European energy majors Eni and BP have resumed onshore exploration activities in Libya after a 10-year hiatus, the country's National Oil Corporation said, as the key sector continues to strengthen following a recent shutdown.

"Italian company Eni and British company BP have resumed their exploration activities in Libya after stopping drilling operations in the onshore area since 2014," the state-owned company said in a statement on X on Oct. 26.

"The Spanish company Repsol is also preparing to resume drilling operations in the Murzuq Basin, while the Austrian company OMV will begin its activities in the Sirte Basin area in the coming weeks."

The NOC added that Eni had begun drilling for oil in Area B in the Ghadames Basin through the Italian company's A1-96/3 exploration well, which is testing "a series of promising geological formations... expected to contain oil and gas."

Alongside BP and the Libyan Investment Authority, Eni is the operator of the key acreage in western Libya, which sits just 35 km away from the 37,000 b/d Wafa oil field. The well is being drilled to a depth of more than 3,000 meters.
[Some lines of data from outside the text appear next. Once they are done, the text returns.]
/-- R748: the hub's hottest reading. -/
def Chip.noteHub (k : Chip) (t : Int) : Chip :=
  let lim := k.throttleTemp
  let on := k.hub.pwr.hubHot
  let k := k.onPwr (fun p => { p with hubTemp := t })
  if !on ∧ (lim : Int) ≤ t then (k.onPwr (fun p => { p with hubHot := true })).logPlain 0x32 (bitsOf 8 t)
  else if on ∧ t < (lim : Int) - 2 then k.onPwr (fun p => { p with hubHot := false })
  else k

/-- R750: a die's two readings in DIE_TEMP, and the start or the end of its hot refresh. -/
def Chip.noteDie (k : Chip) (v d : Nat) (a b : Int) : Chip :=
  let key := dieKey v d
  let o := Reg.dieTemp v d
  let k := (k.setF o 7 0 (bitsOf 8 a)).setF o 15 8 (bitsOf 8 b)
  let t := max a b
  let on := k.hub.pwr.hotDies.contains key
  if !on ∧ 85 ≤ t then
    ((k.setF o 16 16 1).onPwr (fun p => { p with hotDies := key :: p.hotDies })).log { occ 0x34 k.now with vat := v, die := d, detail := bitsOf 8 t }
  else if on ∧ t < 83 then (k.setF o 16 16 0).onPwr (fun p => { p with hotDies := p.hotDies.filter (· ≠ key) })
  else k

/-- R748, R750: VAT_PWR.THROTTLED and HOTREF. -/
def Chip.showHeat (k : Chip) (v : Nat) : Chip :=
  let hot := k.hub.pwr.hotDies.any (fun d => d / 16 = v)
  (k.setF (Reg.vatPwr v) 27 27 (if k.throttled v then 1 else 0)).setF (Reg.vatPwr v) 26 26 (if hot then 1 else 0)

/-- THERMAL_SAMPLE (R747, R748, R750): every sensor, one microsecond or more after the last sample. -/
def execThermalSample (r : HeatReading) (s : State) : Host.Outcome State Fault Refusal :=
  s.onChip true (fun k =>
    if k.hub.pwr.sampleAt.any (fun t => k.now < t + 1000) then k
    else
      let k := (k.onPwr (fun p => { p with sampleAt := some k.now })).noteHub (hottest (r.hub.take 4))
      (List.range s.part.vats).foldl (fun k v =>
        let x := (r.vats.getD v []).take 36
        let k := k.noteTemp v (hottest x)
        ((List.range 16).foldl (fun k d => k.noteDie v d (x.getD (2 * d) 0) (x.getD (2 * d + 1) 0)) k).showHeat v) k)

/-- PWR_TRIP's SENSOR bits. -/
def sensorCode (hub : Bool) (v die index : Nat) : Nat := (if hub then 2 ^ 15 else v * 2 ^ 12 + die * 2 ^ 7) + index

/-- THERMAL_TRIP (R752, R753): a sensor reads 110 °C or more: of the hub, or of a DRAM core die or the base die (16) of a vat. -/
def execThermalTrip (hub : Bool) (v die index temp : Nat) (s : State) : Host.Outcome State Fault Refusal :=
  let sensors := if hub || die = 16 then 4 else 2
  if !((hub || (s.hasVat v && die ≤ 16)) && index < sensors) then .fault .noSuchUnit
  else s.onPartMach (fun m =>
    if temp < 110 ∨ !(m.k.alive || m.k.hub.boot.cond = .held || m.k.hub.boot.cond = .hubStopped) then m
    else
      let code := sensorCode hub v die index
      let k := ((m.k.setF Reg.pwrTrip 15 0 code).setF Reg.pwrTrip 23 16 (min temp 255)).raise Reg.pwrTrip 31
      let k := k.writeLog { occ 0x33 k.now with detail := code + min temp 255 * 2 ^ 16 }
      ({ m with k := k.assertFault.onBoot (fun b => { b with thermTrip := true }) } : Mach).halt .tripped)

/-! ### TSV lanes (R817, R818) -/

/-- R818: the recalibration of a data lane has failed; a lane that is retired already carries nothing. -/
def Chip.laneFails (k : Chip) (p : Part) (v d lane : Nat) : Chip :=
  let o := Reg.dieTsv v d
  let k := k.setF o 7 0 lane
  let used := k.getF o 9 8
  let x := k.die v d
  let note (k : Chip) (cls : Nat) : Chip := k.log { occ cls k.now with vat := v, die := d, detail := lane % 256 }
  if x.lanesOut.contains lane then k
  else if used < 2 then note ((k.setDie v d { x with lanesOut := x.lanesOut ++ [lane] }).setF o 9 8 (used + 1)) 0x63
  else (note k 0x64).degradeDie p.lanes128 v d

/-- TSV_CALIBRATION (R817, R818): a pass over the lanes of die `d` of vat `v` at a temperature; `failed` are the lanes whose recalibration
fails. -/
def execTsvCalibration (v d : Nat) (temp : Int) (failed : List (BitVec 8)) (s : State) : Host.Outcome State Fault Refusal :=
  s.onChip (s.hasDie v d) (fun k =>
    let x := k.die v d
    let due := decide (x.calAt + k.getF Reg.tsvCalCfg 15 0 * 1000000 ≤ k.now)
    let moved := decide (k.getF Reg.tsvCalCfg 23 16 ≤ (temp - x.calTemp).natAbs)
    if !due && !moved then k
    else
      let k := (k.setDie v d { x with calAt := k.now, calTemp := temp }).wrapAdd (Reg.dieTsv v d) 31 16 1
      failed.foldl (fun k l => k.laneFails s.part v d l.toNat) k)

end Sys2Proof.Machine
end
Representatives from Eni confirmed to S&P Global Commodity Insights that "exploration activities have begun in Libya", offering no further comment. BP directed questions to operator Eni.

Repsol and OMV did not immediately respond to requests for comment.

News of the IOCs' resumption of exploration activity -- a central tenet of the NOC's efforts to boost oil production from 1.15 million b/d today to 2 million b/d within five years -- comes alongside a production boost of 10,000 b/d by joint venture Akakus, NOC said.

"Akakus Oil Operations Company has increased its daily oil production rate by 10,000 barrels, as part of the implementation of the National Oil Corporation's strategic plan to increase production," the company said on social media on Oct. 27. "Thus, the production rate in the company's Sharara field reached 284,616 b/d."

The Sharara field, Libya's largest, is operated by a joint venture including NOC, Spain's Repsol, France's TotalEnergies, OMV and Norway's Equinor.

The development, alongside nearby El-Feel, which both supply light sweet crude to Europe, have been frequent targets for armed groups and political actors since the fall of Moammar Qadhafi in 2011 plunged the North African country into chaos.

Shutdown over

Increased exploration activity and production highlights an improved outlook for the Libyan oil sector following a devastating shutdown in September.

In late August, the country's eastern faction closed oil fields, ports and installations in response to efforts by the western government to replace the head of the country's central bank, which receives and hands out oil revenues that underpin some 93% of government spending.

Libyan output fell to 580,000 b/d in September as a result, according to the Platts OPEC Survey from S&P Global Commodity Insights.

The crisis was finally brought to an end after Naji Essa was appointed as the new central bank governor on Oct. 3, later receiving formal approval from chambers in the east and west.

Commodity Insights reported that production could now surge past pre-shutdown levels with companies having used the crisis as an opportunity to carry out maintenance, as well as new drilling by NOC and its partners.

El-Feel, operated by Eni and NOC, was producing at close to record levels of just under 90,000 b/d after coming back online in October, according to sources with knowledge of the matter.

In its most recent production update on Oct. 20, the NOC said production had reached 1,327,646 b/d of crude and condensate and 193,690 boe/d of natural gas.

However, experts note that healthy crude production still remains vulnerable to the whims of key political actors and armed groups.

Libya's flagship export grade Es Sider was last assessed by Platts at a $2.20/b discount to Dated Brent on Oct. 25 -- a 19-month low -- after having climbed to a $1/b premium during the shutdown.